Below are some entries. Repeat exactly the lines from the one with "let s := fecCount s p block" through the one with "sendControl (setPort s", and only those.
● ● ●
/-- The retransmit timer ends. -/
def rtoExpiry (s : State) (key : Nat) : State :=
  let c := ctxOf s key
  let h := ctxHalf s (key % 16)
  let due := decide (c.st = .opening) || (decide (c.st = .opened) && !c.unacked.isEmpty && !c.rnrWait)
  if !alive s || !due then s
  else if retryLimit s h ≤ c.retries + 1 then ctxFail s key
  else
    let s := setCtx s key { c with retries := c.retries + 1, rto := 2 * c.rto, timer := s.tick.toNat }
    if c.st = .opening then sendCtl s key 4 0 else ctxResend s key

/-- ACK_DELAY ends. -/
def ackDelayExpiry (s : State) (key : Nat) : State :=
  let c := ctxOf s key
  if alive s && c.st = .opened && decide (0 < c.sinceAck) then sendCtl (setCtx s key { c with sinceAck := 0 }) key 1 0 else s

/-- RNR_DELAY ends: the sender resends. -/
def rnrDelayExpiry (s : State) (key : Nat) : State :=
  let c := ctxOf s key
  if alive s && c.st = .opened && c.rnrWait then
    ctxKick (ctxResend (setCtx s key { c with rnrWait := false, timer := s.tick.toNat }) key) key
  else s

def execRtoExpiry (ctx : BitVec 20) (s : State) : Out := .next (rtoExpiry s ctx.toNat)
def execAckDelayExpiry (ctx : BitVec 20) (s : State) : Out := .next (ackDelayExpiry s ctx.toNat)
def execRnrDelayExpiry (ctx : BitVec 20) (s : State) : Out := .next (rnrDelayExpiry s ctx.toNat)

/-- UTP_CTX_CTL.RESET: the selected context, if this half's engine holds it, is CLOSED again (R356). -/
def ctxCtlReset (s : State) (h : Half) : State :=
  let key := field (regWord s ((Frame.utp h).base + 0x18)) 19 0
  if ctxHalf s (key % 16) ≠ h then s
  else
    let s := earlyRenew (ctxEnd s key .closed stPeerAbandoned) key
    setCtx s key { ctxOf s key with inc := none, psn := 0, expPsn := 0 }

def execUtpCtxReset (h : Half) (s : State) : Out :=
  .next (if halfFenced s h then s else guardOp s (.utp h) fun s => ctxCtlReset s h)

/-! ### Links (R346 to R349) -/

/-- Another port when port `p` goes down: a packet in transit from `p` has no further blocks, and one toward `p` is
dropped from here on (R348, R353; DESIGN CHOICE, log entry 46). -/
def portCut (p : Nat) (v : Port) : Port :=
  let own (src : Nat) : Bool := decide (1 + 8 * p ≤ src ∧ src < 9 + 8 * p)
  { v with link := { v.link with
    txq := v.link.txq.filter fun x => !own x.1
    owner := v.link.owner.filter fun x => !own x.2
    cut := v.link.cut.map fun x => if x.2.1 = p then (x.1, (63, 0)) else x } }

/-- A port goes back to SIGNAL; a departure from UP is counted, and the link's buffers are dropped, with what they held of
other ports' packets in transit. -/
def portSignal (s : State) (p : Nat) : State :=
  let v := portOf s p
  let s := if v.st = .up then
      portCount (v.link.txq.foldl (fun s x => transitFreed s x.1) { s with ports := s.ports.map fun x => (x.1, portCut p x.2) }) p 0x28 1
    else s
  setPort s p { v with st := .signal, lock := 0, loop := false, link := linkReset }

/-- A link fails: it trains again, and the failure is logged (R348). -/
def portFail (s : State) (p cause : Nat) : State := logLinkFail (portSignal s p) (16 + p) cause

/-- Whether a port has a role and is not fenced (R349). -/
def portLive (s : State) (p : Nat) : Bool := decide ((portOf s p).st ≠ .disabled) && !engineFenced s (p / 2)

/-- UTP_LINK_CFG.REPLAY_LIMIT of a port's half, 0 acting as 1. -/
def portReplayLimit (s : State) (p : Nat) : Nat :=
  max 1 (field (regAct s ((Frame.utp (if p < 14 then 0 else 1)).base + 0x0C)) 4 0)

/-- A control block (R346). -/
def sendControl (s : State) (p : Nat) (payload : List Byte) : State :=
  let l := (portOf s p).link
  blockPut s p l l.nextSeq 64 payload

/-- Whether an Uttupel port is UP and the domain lets it send (R341, R359). -/
def portSends (s : State) (p : Nat) : Bool :=
  portLive s p && decide ((portOf s p).role = 1) && decide ((portOf s p).st = .up) && alive s

/-- A RETRY: the sender counts the request and resends from it (R348). -/
def blockRetry (s : State) (p seq : Nat) : State :=
  let v := portOf s p
  if !portSends s p then s
  else
    let l := v.link
    let l := { l with lastReq := some seq, reqCount := if l.lastReq = some seq then l.reqCount + 1 else 1 }
    let s := setPort s p { v with link := l }
    if portReplayLimit s p ≤ l.reqCount then s
    else
      let s := portCount s p 0x38 1
      match findIdx? (fun x => x.1 = seq) l.replay with
      | none => s
      | some i => (l.replay.drop i).foldl (fun s x => blockPut s p (portOf s p).link x.1 x.2.1 x.2.2) s

/-- An INIT arrives (R349). -/
def portInit (s : State) (p : Nat) (pkg : BitVec 16) (port : BitVec 6) : State :=
  let v := portOf s p
  if !portLive s p || v.role ≠ 1 || v.st ≠ .init then s
  else
    let v := { v with nbrPkg := pkg, nbrPort := port }
    if pkg = ownPkg s then setPort s p { v with loop := true }
    else setPort s p { v with loop := false, st := .up, link := linkReset }

/-- The way of a packet in transit ends at a port and lane: its lane at the port it leaves on is free for others. -/
def cutEnd (s : State) (p vl : Nat) : State :=
  let v := portOf s p
  let q := (sget (63, 0) v.link.cut vl).1
  let s := setPort s p { v with link := { v.link with cut := sdel v.link.cut vl } }
  if q < 28 then
    let w := portOf s q
    setPort s q { w with link := { w.link with owner := w.link.owner.filter fun x => x.2 ≠ 1 + 8 * p + vl } }
  else s

/-- A block of a packet in transit goes on at once, on the way its first block fixed (R353): lane `lane` of port
`q`, or nowhere when the packet is dropped or the port is down. It takes up its receive block until it leaves (R347). -/
def cutOn (s : State) (p vl q lane : Nat) (sop eop : Bool) (payload : List Byte) (pois : BitVec 32) : State :=
  let s := if portUp s q then
      blockTo s (portHalf p) q (1 + 8 * p + vl)
        (lane + (if sop then 8 else 0) + (if eop then 16 else 0) + 128 * pois.toNat) payload
    else blockFreed s p vl
  if eop then setPort s p { portOf s p with link := { (portOf s p).link with cut := sdel (portOf s p).link.cut vl } } else s

/-- The first block of a packet in transit: its header, with HOPS one less and its LEVEL, leaves in it, and the
routing entry of this moment fixes the way of the whole packet (R350 to R353). -/
def cutStart (s : State) (p vl : Nat) (eop : Bool) (k : UtpPkt) (payload : List Byte) (pois : BitVec 32) : State :=
  let h := portHalf p
  let way (s : State) (q lane : Nat) : State :=
    setPort s p { portOf s p with link := { (portOf s p).link with cut := sset (portOf s p).link.cut vl (q, lane) } }
  if halfFenced s h then blockFreed s p vl
  else match transitWay s h k with
    | (s, none) => let s := blockFreed s p vl; if eop then s else way s 63 0
    | (s, some q) =>
      let k := atLevel s h { k with hops := k.hops - 1 }
      cutOn (way s q (pktLane k)) p vl q (pktLane k) true eop ((payload.set 4 k.ctl).set 5 k.hops) pois

/-- A data block in order: a packet in transit goes on block by block, and one for this package gathers on its
lane with its poison and is taken when its last block is here (R306, R346). -/
def takeBlock (s : State) (p hdr : Nat) (payload : List Byte) (pois : BitVec 32) : State :=
  let v := portOf s p
  let l := v.link
  let vl := fieldN hdr 26 24
  let sop := decide (fieldN hdr 29 29 = 1)
  let eop := decide (fieldN hdr 30 30 = 1)
  let gather (s : State) (got : List Byte) (pois : BitVec 32) : State :=
    let s := blockFreed s p vl
    let v := portOf s p
    let put (b : List Byte) (m : BitVec 32) : State :=
      setPort s p { v with link := { v.link with partials := sset v.link.partials vl b, marks := sset v.link.marks vl m } }
    if eop then packetIn (put [] 0) (portHalf p) { pktOfBytes got with poison := pois } else put got pois
  let s := setPort s p { v with link := { l with rxExp := (l.rxExp + 1) % 4096 } }
  if sop then
    let s := if shas l.cut vl then cutEnd s p vl else s
    let k := pktOfBytes payload
    if k.dst = ownPkg s then gather s payload pois else cutStart s p vl eop k payload pois
  else if shas l.cut vl then cutOn s p vl (sget (63, 0) l.cut vl).1 (sget (63, 0) l.cut vl).2 false eop payload pois
  else gather s (sget [] l.partials vl ++ payload) (sget 0 l.marks vl ||| pois)

/-- The codewords corrected and not correctable count (R347). -/
def fecCount (s : State) (p : Nat) (b : RxBlock) : State :=
  let s := if b.corr = 0 then s else portCount s p 0x18 b.corr.toNat
  if b.unc = 0 then s else portCount s p 0x20 b.unc.toNat

/-- A link block arrives (R346 to R348). Codewords corrected and not correctable count; a block that one of the
latter touched, or whose CRC fails, is discarded with what comes after it until a block carries the expected SEQ
again, and RETRY is sent. An idle block answers a data block when no data block does (DESIGN CHOICE, log entry
46). While the domain is down, only the credits for DOMAIN_DOWN count (R359). -/
def blockReceive (s : State) (p : Nat) (block : RxBlock) : State :=
  let v := portOf s p
  let b := bslice block.bytes 0 256
  let hdr := bget b 0 8
  let good := !block.bad && decide (bget b 252 4 = (crc32 (b.take 252)).toNat)
  if !portLive s p || v.role ≠ 1 then s
  else
    let s := fecCount s p block
    if v.st = .init then
      if good && decide (fieldN hdr 28 27 = 2) && decide (bget b 8 1 = 2) then
        portInit s p (BitVec.ofNat 16 (bget b 10 2)) (BitVec.ofNat 6 (bget b 12 1))
      else s
    else if v.st ≠ .up then s
    else if s.coh.down then
      let l := takeCredit (takeAck v.link (fieldN hdr 23 12)) (fieldN hdr 34 32) (fieldN hdr 46 35) 1 4096
      if good then linkPump (l.txq.length + 1) (setPort s p { v with link := l }) p else s
    else if !alive s then s
    else if !good then
      sendControl (setPort s p { v with link := { v.link with discard := true } }) p ([1, 0] ++ leBytes 2 v.link.rxExp)
    else if v.link.discard && decide (fieldN hdr 11 0 ≠ v.link.rxExp) then s
    else
      let l := { takeCredit (takeAck v.link (fieldN hdr 23 12)) (fieldN hdr 34 32) (fieldN hdr 46 35) 1 4096 with discard := false }
      let s := linkPump (l.txq.length + 1) (setPort s p { v with link := l }) p
      let kind := fieldN hdr 28 27
      if kind = 0 ∧ fieldN hdr 11 0 = l.rxExp then
        let s := takeBlock s p hdr (bslice b 8 244) block.poison
        if portSends s p && decide ((portOf s p).link.nextSeq = l.nextSeq) then blockIdle s p else s
      else if kind = 2 ∧ bget b 8 1 = 1 then blockRetry s p (bget b 10 2 % 4096)
      else s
● ● ●
» **Solution to the exercise**
    let s := fecCount s p block
    if v.st = .init then
      if good && decide (fieldN hdr 28 27 = 2) && decide (bget b 8 1 = 2) then
        portInit s p (BitVec.ofNat 16 (bget b 10 2)) (BitVec.ofNat 6 (bget b 12 1))
      else s
    else if v.st ≠ .up then s
    else if s.coh.down then
      let l := takeCredit (takeAck v.link (fieldN hdr 23 12)) (fieldN hdr 34 32) (fieldN hdr 46 35) 1 4096
      if good then linkPump (l.txq.length + 1) (setPort s p { v with link := l }) p else s
    else if !alive s then s
    else if !good then
      sendControl (setPort s p { v with link := { v.link with discard := true } }) p ([1, 0] ++ leBytes 2 v.link.rxExp)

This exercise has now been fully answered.